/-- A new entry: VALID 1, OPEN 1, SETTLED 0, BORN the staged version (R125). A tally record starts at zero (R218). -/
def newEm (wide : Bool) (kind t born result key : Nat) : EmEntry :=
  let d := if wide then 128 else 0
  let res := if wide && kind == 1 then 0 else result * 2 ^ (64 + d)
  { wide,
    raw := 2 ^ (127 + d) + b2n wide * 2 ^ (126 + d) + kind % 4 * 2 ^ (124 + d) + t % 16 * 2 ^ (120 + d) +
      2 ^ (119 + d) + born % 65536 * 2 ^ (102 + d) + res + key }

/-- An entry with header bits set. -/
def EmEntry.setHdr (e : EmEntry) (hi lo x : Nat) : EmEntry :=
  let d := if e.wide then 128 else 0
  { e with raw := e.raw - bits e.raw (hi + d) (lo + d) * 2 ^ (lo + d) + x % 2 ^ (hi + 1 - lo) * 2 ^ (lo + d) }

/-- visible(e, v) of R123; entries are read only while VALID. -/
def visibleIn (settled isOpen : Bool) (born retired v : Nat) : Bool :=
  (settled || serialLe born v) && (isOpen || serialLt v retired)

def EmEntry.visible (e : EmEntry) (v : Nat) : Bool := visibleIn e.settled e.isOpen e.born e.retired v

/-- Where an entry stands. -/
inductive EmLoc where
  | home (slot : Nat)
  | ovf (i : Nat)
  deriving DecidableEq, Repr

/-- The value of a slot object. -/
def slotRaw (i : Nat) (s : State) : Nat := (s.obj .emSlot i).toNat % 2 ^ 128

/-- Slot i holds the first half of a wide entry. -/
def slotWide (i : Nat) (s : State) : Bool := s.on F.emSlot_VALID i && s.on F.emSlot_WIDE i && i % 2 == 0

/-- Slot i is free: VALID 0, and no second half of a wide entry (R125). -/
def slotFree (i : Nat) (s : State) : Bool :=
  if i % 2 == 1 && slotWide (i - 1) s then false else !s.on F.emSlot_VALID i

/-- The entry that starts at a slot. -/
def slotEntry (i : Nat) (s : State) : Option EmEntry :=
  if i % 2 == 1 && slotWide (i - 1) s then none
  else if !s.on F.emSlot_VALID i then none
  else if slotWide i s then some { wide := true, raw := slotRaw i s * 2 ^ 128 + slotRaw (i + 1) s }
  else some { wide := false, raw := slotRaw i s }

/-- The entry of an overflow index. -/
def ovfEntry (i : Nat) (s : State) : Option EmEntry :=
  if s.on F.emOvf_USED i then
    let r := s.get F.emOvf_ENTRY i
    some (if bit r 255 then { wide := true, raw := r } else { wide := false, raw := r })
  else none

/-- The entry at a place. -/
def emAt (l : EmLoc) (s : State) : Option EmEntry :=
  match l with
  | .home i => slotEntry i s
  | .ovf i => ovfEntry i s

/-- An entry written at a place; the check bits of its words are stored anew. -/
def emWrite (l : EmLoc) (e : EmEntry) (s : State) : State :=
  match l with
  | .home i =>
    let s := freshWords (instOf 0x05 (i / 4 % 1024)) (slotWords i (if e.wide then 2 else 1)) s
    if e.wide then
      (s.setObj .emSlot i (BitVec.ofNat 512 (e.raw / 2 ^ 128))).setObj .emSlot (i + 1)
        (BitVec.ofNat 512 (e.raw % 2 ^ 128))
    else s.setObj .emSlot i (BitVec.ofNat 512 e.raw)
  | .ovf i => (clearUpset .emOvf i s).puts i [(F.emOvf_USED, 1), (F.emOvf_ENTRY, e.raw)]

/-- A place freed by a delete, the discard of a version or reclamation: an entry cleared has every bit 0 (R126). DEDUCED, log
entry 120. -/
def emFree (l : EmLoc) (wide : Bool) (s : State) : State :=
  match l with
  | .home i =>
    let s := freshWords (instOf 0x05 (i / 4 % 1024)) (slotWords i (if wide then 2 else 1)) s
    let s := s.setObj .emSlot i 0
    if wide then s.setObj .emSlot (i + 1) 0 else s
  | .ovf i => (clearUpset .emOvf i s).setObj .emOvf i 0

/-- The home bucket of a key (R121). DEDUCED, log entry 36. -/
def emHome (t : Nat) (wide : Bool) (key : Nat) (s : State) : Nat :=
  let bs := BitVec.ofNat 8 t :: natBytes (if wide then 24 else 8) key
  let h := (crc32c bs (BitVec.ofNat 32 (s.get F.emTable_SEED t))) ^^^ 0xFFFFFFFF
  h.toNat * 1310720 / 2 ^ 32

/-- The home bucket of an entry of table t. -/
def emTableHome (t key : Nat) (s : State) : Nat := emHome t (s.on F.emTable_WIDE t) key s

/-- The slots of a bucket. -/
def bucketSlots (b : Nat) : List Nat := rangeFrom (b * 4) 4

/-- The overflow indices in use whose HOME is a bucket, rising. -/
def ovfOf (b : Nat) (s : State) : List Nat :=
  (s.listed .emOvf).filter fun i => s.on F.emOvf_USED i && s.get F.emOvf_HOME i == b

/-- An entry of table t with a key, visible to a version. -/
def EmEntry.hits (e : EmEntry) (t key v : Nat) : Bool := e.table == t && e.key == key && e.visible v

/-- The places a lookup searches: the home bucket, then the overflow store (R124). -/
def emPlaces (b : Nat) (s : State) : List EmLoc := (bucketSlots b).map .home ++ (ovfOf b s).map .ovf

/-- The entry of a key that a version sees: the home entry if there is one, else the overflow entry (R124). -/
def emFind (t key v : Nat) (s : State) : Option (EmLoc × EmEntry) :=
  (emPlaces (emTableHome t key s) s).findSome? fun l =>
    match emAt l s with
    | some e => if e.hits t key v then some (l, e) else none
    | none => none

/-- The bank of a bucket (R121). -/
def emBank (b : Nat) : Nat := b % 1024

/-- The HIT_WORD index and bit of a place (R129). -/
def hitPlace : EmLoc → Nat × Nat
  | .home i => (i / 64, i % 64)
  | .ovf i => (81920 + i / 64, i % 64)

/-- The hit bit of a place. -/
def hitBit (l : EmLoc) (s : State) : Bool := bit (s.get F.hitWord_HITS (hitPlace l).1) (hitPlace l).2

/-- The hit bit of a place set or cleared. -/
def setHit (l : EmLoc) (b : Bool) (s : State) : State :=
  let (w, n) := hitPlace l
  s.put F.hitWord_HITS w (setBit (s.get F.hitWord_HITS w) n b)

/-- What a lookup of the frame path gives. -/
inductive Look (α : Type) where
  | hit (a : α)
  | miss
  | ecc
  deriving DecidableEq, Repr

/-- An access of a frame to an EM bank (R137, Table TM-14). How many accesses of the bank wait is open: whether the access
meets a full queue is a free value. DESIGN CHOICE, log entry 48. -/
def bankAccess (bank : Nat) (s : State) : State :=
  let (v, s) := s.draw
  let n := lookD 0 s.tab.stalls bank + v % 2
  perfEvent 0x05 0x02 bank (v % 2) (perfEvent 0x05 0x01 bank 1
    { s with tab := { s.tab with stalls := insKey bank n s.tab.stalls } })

---

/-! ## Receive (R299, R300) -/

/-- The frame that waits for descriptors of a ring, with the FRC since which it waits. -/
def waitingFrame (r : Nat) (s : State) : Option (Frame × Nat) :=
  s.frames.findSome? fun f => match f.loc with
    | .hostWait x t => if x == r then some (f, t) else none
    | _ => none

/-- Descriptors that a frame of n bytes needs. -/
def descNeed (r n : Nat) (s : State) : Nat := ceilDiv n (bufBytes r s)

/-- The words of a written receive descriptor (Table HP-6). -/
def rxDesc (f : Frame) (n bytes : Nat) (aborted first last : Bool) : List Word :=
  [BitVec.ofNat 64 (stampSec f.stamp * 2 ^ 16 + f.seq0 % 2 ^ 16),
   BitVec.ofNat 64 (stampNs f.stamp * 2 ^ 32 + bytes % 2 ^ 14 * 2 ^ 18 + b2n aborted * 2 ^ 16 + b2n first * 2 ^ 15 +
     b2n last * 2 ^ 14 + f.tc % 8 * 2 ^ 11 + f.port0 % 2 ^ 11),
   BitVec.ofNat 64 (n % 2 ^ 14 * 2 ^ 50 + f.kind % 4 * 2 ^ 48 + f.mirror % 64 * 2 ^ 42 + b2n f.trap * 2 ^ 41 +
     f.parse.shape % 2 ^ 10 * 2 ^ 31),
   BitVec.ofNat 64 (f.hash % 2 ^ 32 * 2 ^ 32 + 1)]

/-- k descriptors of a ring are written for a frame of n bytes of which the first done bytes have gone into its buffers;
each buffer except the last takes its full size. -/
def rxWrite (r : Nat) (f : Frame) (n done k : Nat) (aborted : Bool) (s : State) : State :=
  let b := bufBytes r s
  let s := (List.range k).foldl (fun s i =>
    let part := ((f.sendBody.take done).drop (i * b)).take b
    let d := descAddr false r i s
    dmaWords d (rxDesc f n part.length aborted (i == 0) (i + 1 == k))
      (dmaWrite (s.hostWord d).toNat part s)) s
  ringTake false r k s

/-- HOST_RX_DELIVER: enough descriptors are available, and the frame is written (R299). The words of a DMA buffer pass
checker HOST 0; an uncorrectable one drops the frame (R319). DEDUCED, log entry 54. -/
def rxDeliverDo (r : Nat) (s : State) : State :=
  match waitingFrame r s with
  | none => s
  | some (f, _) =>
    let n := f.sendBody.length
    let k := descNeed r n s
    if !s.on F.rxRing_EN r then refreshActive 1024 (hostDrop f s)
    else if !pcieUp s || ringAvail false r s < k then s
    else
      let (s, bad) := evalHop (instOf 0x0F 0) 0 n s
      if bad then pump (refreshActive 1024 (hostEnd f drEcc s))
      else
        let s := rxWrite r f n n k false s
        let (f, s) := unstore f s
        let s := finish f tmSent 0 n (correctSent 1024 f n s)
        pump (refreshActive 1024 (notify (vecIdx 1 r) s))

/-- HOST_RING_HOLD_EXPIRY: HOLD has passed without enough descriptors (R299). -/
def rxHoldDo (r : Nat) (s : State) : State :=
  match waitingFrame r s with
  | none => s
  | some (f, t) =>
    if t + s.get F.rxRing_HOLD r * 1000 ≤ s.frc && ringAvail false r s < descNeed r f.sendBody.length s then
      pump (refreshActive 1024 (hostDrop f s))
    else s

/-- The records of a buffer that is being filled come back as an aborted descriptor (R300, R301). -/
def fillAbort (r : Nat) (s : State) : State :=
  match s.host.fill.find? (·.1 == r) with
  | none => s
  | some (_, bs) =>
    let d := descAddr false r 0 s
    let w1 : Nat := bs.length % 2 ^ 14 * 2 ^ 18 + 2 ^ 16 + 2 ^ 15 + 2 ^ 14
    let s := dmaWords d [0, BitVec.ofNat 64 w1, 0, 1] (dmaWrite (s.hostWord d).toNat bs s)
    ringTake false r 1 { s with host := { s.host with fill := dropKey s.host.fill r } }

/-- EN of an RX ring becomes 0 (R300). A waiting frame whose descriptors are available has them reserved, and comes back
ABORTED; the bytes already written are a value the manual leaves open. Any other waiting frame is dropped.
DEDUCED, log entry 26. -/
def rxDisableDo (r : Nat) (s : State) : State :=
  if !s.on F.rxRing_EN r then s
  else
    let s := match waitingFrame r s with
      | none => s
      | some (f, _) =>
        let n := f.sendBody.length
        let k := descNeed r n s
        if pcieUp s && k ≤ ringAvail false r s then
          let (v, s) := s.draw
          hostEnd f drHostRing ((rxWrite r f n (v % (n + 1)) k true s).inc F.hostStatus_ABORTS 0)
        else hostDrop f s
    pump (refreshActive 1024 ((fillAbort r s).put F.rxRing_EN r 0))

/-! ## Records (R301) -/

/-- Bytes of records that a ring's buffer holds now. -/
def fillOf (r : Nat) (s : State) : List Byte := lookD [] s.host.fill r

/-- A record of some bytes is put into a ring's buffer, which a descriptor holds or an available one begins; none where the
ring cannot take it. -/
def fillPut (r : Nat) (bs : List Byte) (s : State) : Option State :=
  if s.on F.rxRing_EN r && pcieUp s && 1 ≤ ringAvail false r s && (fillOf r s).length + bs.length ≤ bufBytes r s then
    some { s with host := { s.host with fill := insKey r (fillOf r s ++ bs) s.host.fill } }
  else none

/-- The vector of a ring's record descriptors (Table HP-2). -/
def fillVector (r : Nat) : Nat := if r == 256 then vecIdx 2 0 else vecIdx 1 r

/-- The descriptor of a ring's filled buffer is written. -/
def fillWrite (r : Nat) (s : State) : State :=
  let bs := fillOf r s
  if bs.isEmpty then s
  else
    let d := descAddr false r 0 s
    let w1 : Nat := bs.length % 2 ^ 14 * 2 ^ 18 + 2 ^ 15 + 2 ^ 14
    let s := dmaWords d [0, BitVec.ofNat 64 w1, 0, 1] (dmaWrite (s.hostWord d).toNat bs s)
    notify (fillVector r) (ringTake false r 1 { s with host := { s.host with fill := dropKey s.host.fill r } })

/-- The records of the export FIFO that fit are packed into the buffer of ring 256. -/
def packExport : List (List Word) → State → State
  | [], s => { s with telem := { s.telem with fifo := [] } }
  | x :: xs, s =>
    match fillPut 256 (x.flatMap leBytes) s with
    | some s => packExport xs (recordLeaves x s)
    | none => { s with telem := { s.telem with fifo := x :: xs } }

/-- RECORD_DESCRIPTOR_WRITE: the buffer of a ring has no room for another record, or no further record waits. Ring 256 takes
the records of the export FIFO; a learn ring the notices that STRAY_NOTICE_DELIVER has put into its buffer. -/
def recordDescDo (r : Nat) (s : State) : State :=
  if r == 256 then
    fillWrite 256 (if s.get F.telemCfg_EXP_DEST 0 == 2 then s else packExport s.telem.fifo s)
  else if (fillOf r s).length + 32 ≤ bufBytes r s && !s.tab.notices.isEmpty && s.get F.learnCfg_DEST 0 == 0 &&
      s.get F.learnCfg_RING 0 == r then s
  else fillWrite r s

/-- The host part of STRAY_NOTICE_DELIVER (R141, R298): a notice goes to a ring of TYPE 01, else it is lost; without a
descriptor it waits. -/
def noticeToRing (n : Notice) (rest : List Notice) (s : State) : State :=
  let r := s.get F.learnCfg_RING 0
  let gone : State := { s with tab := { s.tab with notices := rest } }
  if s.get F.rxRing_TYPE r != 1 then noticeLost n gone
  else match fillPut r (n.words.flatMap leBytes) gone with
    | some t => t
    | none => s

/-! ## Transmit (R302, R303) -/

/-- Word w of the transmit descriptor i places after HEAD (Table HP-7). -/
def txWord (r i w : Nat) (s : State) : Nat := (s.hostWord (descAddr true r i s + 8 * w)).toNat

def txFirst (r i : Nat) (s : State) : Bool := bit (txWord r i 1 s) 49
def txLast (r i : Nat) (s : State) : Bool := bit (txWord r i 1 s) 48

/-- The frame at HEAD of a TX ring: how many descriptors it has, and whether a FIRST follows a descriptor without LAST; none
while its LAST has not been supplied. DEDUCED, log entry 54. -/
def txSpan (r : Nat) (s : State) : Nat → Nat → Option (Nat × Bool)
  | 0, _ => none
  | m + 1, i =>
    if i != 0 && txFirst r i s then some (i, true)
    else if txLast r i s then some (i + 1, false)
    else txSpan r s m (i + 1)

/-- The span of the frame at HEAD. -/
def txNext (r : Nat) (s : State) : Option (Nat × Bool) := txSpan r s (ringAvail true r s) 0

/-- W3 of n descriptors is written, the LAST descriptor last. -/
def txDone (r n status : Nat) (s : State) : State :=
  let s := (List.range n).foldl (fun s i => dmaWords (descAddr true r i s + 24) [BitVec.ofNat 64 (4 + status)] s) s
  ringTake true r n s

TASK PROMPT: In the entries, find every line holding "value" and copy it.

REPLY TO THE TASK:
/-- The value of a slot object. -/
meets a full queue is a free value. DESIGN CHOICE, log entry 48. -/
ABORTED; the bytes already written are a value the manual leaves open. Any other waiting frame is dropped.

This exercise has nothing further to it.